Work to complete: Please report how many lines in the data below contain "setFld". Nothing besides the number should be written.

+--

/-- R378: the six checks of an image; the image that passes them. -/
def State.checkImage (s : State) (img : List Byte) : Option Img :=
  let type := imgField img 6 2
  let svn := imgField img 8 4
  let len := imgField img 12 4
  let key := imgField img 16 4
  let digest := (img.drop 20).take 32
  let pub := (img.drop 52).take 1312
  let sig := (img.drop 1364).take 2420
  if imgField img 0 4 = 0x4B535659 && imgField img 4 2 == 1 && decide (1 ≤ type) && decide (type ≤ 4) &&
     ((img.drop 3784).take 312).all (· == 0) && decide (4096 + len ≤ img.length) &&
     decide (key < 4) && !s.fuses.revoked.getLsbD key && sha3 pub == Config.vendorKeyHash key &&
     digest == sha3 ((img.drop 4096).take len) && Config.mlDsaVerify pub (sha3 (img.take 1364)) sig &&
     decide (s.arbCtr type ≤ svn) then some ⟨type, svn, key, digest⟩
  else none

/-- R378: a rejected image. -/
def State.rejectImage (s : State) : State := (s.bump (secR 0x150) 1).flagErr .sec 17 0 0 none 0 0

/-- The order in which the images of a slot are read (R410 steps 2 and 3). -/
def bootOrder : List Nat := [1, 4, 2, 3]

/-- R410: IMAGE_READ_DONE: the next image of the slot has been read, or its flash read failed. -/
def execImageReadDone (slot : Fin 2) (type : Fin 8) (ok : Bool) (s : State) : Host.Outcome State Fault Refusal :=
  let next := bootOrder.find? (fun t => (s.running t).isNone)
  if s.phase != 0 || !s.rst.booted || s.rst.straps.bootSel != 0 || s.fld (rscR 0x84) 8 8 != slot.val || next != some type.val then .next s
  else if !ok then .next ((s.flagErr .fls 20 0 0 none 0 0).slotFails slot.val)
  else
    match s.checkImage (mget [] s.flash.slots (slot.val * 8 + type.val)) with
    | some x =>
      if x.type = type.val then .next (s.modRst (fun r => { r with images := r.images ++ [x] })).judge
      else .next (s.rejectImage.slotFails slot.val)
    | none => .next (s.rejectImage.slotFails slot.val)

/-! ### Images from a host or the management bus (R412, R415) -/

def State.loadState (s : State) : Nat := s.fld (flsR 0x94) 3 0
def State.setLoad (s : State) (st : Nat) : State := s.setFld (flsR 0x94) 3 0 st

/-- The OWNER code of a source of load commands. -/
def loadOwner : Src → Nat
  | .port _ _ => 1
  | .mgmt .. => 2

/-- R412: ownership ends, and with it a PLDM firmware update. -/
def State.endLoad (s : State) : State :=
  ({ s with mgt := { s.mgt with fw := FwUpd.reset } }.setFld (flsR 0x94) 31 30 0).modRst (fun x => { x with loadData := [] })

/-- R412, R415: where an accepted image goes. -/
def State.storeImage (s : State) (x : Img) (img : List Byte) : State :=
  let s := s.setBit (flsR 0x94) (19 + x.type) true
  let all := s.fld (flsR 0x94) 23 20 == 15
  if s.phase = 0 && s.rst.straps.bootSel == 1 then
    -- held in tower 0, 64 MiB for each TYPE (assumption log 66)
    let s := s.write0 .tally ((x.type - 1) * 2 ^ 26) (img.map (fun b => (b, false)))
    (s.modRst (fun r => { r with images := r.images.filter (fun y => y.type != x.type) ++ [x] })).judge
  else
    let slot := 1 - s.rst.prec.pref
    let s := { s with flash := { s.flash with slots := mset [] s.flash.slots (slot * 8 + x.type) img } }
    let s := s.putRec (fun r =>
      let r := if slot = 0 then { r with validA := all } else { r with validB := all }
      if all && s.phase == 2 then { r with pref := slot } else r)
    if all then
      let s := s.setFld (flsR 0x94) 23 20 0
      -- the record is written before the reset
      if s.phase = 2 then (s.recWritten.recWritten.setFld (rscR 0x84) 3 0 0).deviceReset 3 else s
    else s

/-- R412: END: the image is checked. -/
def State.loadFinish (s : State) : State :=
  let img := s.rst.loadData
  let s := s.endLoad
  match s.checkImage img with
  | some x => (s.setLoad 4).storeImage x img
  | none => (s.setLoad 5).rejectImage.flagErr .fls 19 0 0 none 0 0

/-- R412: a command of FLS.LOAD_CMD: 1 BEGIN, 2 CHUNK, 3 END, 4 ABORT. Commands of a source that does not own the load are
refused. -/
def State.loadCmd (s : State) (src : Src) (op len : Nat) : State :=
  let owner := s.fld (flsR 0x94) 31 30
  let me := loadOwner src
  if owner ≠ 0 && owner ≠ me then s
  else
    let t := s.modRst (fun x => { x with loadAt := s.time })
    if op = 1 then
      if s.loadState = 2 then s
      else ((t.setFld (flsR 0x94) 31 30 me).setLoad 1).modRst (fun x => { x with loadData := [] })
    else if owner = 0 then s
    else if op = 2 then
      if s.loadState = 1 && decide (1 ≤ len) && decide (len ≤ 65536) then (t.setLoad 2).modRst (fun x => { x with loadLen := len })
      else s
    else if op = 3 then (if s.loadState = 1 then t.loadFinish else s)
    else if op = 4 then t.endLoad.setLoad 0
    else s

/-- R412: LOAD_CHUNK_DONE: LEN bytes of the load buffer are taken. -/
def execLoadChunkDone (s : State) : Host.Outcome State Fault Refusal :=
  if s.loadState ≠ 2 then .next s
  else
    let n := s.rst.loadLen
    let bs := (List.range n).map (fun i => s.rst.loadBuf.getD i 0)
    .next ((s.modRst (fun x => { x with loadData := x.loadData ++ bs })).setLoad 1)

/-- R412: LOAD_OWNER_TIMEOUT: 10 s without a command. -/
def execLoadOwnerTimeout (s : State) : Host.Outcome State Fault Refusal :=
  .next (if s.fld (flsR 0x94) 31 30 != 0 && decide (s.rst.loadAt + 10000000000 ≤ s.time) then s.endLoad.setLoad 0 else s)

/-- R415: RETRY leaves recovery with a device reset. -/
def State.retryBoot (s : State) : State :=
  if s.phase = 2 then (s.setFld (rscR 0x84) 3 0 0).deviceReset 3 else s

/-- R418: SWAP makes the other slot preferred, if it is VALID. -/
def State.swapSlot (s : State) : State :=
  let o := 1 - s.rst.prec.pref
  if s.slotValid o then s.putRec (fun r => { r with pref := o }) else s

+--

Task answer: 6